Try it =
How many lines in the entries below contain the string "order"? Reply with the number only.

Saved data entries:
-- ==== Sys2Proof/Machine/IntegState.lean ====
section
/-!
DEFINITION. The state of fault handling and background work (14), of modes, alerts, power domains and pins (17), and the fault log.
-/
namespace Sys2Proof.Machine

/-- One recorded occurrence of a fault class against a unit (14 R378). -/
structure Occ where
  cls : Nat
  unit : UnitRef
  at_ : Nat
  deriving DecidableEq, Repr

/-- A lasting rule: COUNT, and WINDOW in 10 ms units (R379). -/
structure LastRule where
  count : Nat
  window : Nat
  deriving DecidableEq, Repr

/-- A task that is due or overdue, with the SYSTIME at which it became overdue (R387). -/
structure TaskAge where
  task : Task
  overdue : Option Nat
  deriving DecidableEq, Repr

/-- Flash areas of FLASH_FAULT (14 events table). -/
inductive FlashArea where
  | calibration | log | retirement | refresh
  deriving DecidableEq, Repr

/-- The number of an area, in the order listed. -/
def FlashArea.code : FlashArea → Nat
  | .calibration => 0 | .log => 1 | .retirement => 2 | .refresh => 3

/-- One die's memory, flit and check counts (14 die detail). -/
structure DieInteg where
  secCount : W32 := 0
  dedCount : W16 := 0
  passRunning : Bool := false
  passStart : Nat := 0
  passAge : Nat := 0
  lastPassMs : W16 := 0
  passCount : W32 := 0
  flitErrRising : W32 := 0
  flitErrFalling : W32 := 0
  replays : W32 := 0
  descCheckFails : W32 := 0
  deliveryCheckFails : W32 := 0
  lastingDeclared : W32 := 0
  deriving DecidableEq, Repr

/-- An outbound ring link: die × 2, plus 1 for the falling direction (14 R385). -/
structure LinkDir where
  failed : Bool := false
  /-- consecutive flits whose CRC failed, and failures of one replayed flit -/
  badRun : Nat := 0
  replayFails : Nat := 0
  /-- SYSTIME of the failure or the last probe -/
  probeAt : Nat := 0
  /-- the link trained at this SYSTIME and carries test flits -/
  cleanSince : Option Nat := none
  deriving DecidableEq, Repr

/-- Events of one code in the minute in progress: logged, and suppressed (14 R389). -/
structure CodeCount where
  logged : Nat := 0
  suppressed : Nat := 0
  deriving DecidableEq, Repr

/-- Faults and background work (14). -/
structure IntegSt where
  occs : List Occ := []
  rules : List LastRule := [⟨3, 6000⟩, ⟨4, 100⟩, ⟨2, 1000⟩, ⟨2, 1000⟩, ⟨2, 1000⟩, ⟨16, 100⟩, ⟨3, 1000⟩]
  /-- the summary as last reported (R386) -/
  summary : Nat := 0
  lastChange : Nat := 0
  lastingTotal : W32 := 0
  windowPeak : Tbl Nat := Tbl.empty 0
  fenced : List Nat := []
  haltCause : Nat := 0
  dies : Tbl DieInteg := Tbl.empty {}
  links : Tbl LinkDir := Tbl.empty {}
  tasks : List TaskAge := []
  flashFaults : List FlashArea := []
  /-- arrays (die × 112 + array) with no spare row left (R382) -/
  exhausted : List Nat := []
  /-- fault-log entries that wait to be written, oldest first (R389) -/
  logWaiting : List Ev := []
  codeCounts : Tbl CodeCount := Tbl.empty {}
  /-- self-test failures that are reported at IDLE: die, and 0 lockstep, 1 memory, 2 datapath, 3 ring (17 R449) -/
  selfTest : List (Nat × Nat) := []
  deriving DecidableEq, Repr

/-- A fault-log entry in flash (14 R389). -/
structure LogEntry where
  num : W32
  boot : W32
  tai : Nat
  ev : Ev
  deriving DecidableEq, Repr

/-- Why a mode changed, in the order of MODE_CHANGED (17 events table). -/
inductive ModeCause where
  | command | mailbox | alert | degradation | holdover | update | fault
  /-- the end of boot, for which the list has no cause: its number is a free value -/
  | unstated (n : Nat)
  deriving DecidableEq, Repr

/-- The number of a cause, counted from 0 in the order listed. -/
def ModeCause.code : ModeCause → Nat
  | .command => 0 | .mailbox => 1 | .alert => 2 | .degradation => 3 | .holdover => 4 | .update => 5 | .fault => 6 | .unstated n => n

/-- A mode change in progress (17 R438 to R440): target, tick, cause, and the command that waits for it. -/
structure ModeChange where
  target : OpMode
  tick : Nat
  cause : ModeCause
  src : Option CmdSrc
  deriving DecidableEq, Repr

/-- An alert condition in force (17 R442): PTY 31 or TA of a watch tap, an alarm of an engine position. -/
inductive AlertCond where
  | pty31 (w : Nat)
  | ta (w : Nat)
  | dab (e p : Nat)
  | drm (e p : Nat)
  deriving DecidableEq, Repr

/-- Modes and alerts (17 registers at 0x0_0900). -/
structure ModeSt where
  mode : OpMode := .boot
  prev : OpMode := .off
  bootPhase : Nat := 0
  change : Option ModeChange := none
  autoRun : Bool := false
  alertPty31 : Bool := true
  alertTa : Bool := true
  alertDab : Bool := true
  alertDrm : Bool := true
  alertInRun : Bool := false
  /-- conditions in force -/
  alerts : List AlertCond := []
  alertLatched : Bool := false
  wakeLatched : Bool := false
  lastSource : Nat := 0
  lastIndex : Nat := 0
  lastPosition : Nat := 0
  alertCount : W32 := 0
  /-- die 0's CONTROL clocks run in SLEEP (R445) -/
  clocksRun : Bool := true
  lastAccess : Nat := 0
  /-- in SLEEP: the dies' fault detail sent to the anchor die on entry, SCOPE 1 records in die order (R445) -/
  sleepDetail : List (List Byte) := []
  deriving DecidableEq, Repr

/-- The power domains of a die: masks of 14 bits (17 R433, registers at 0x3700). -/
structure DomainSt where
  on : Nat := 0
  ready : Nat := 0
  /-- ramp ended, comparators armed (R435) -/
  armed : Nat := 0
  tripped : Nat := 0
  /-- SYSTIME at which each domain was last switched on, or will be (R435) -/
  onAt : List Nat := List.replicate 14 0
  deriving DecidableEq, Repr

/-- The straps and pins (17 R447). -/
structure PinSt where
  perstHigh : Bool := true
  suppliesPresent : Bool := true
  refsel : Bool := false
  syncpos : Nat := 0
  mbAddr : Nat := 0
  deriving DecidableEq, Repr

end Sys2Proof.Machine
end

Your response =
4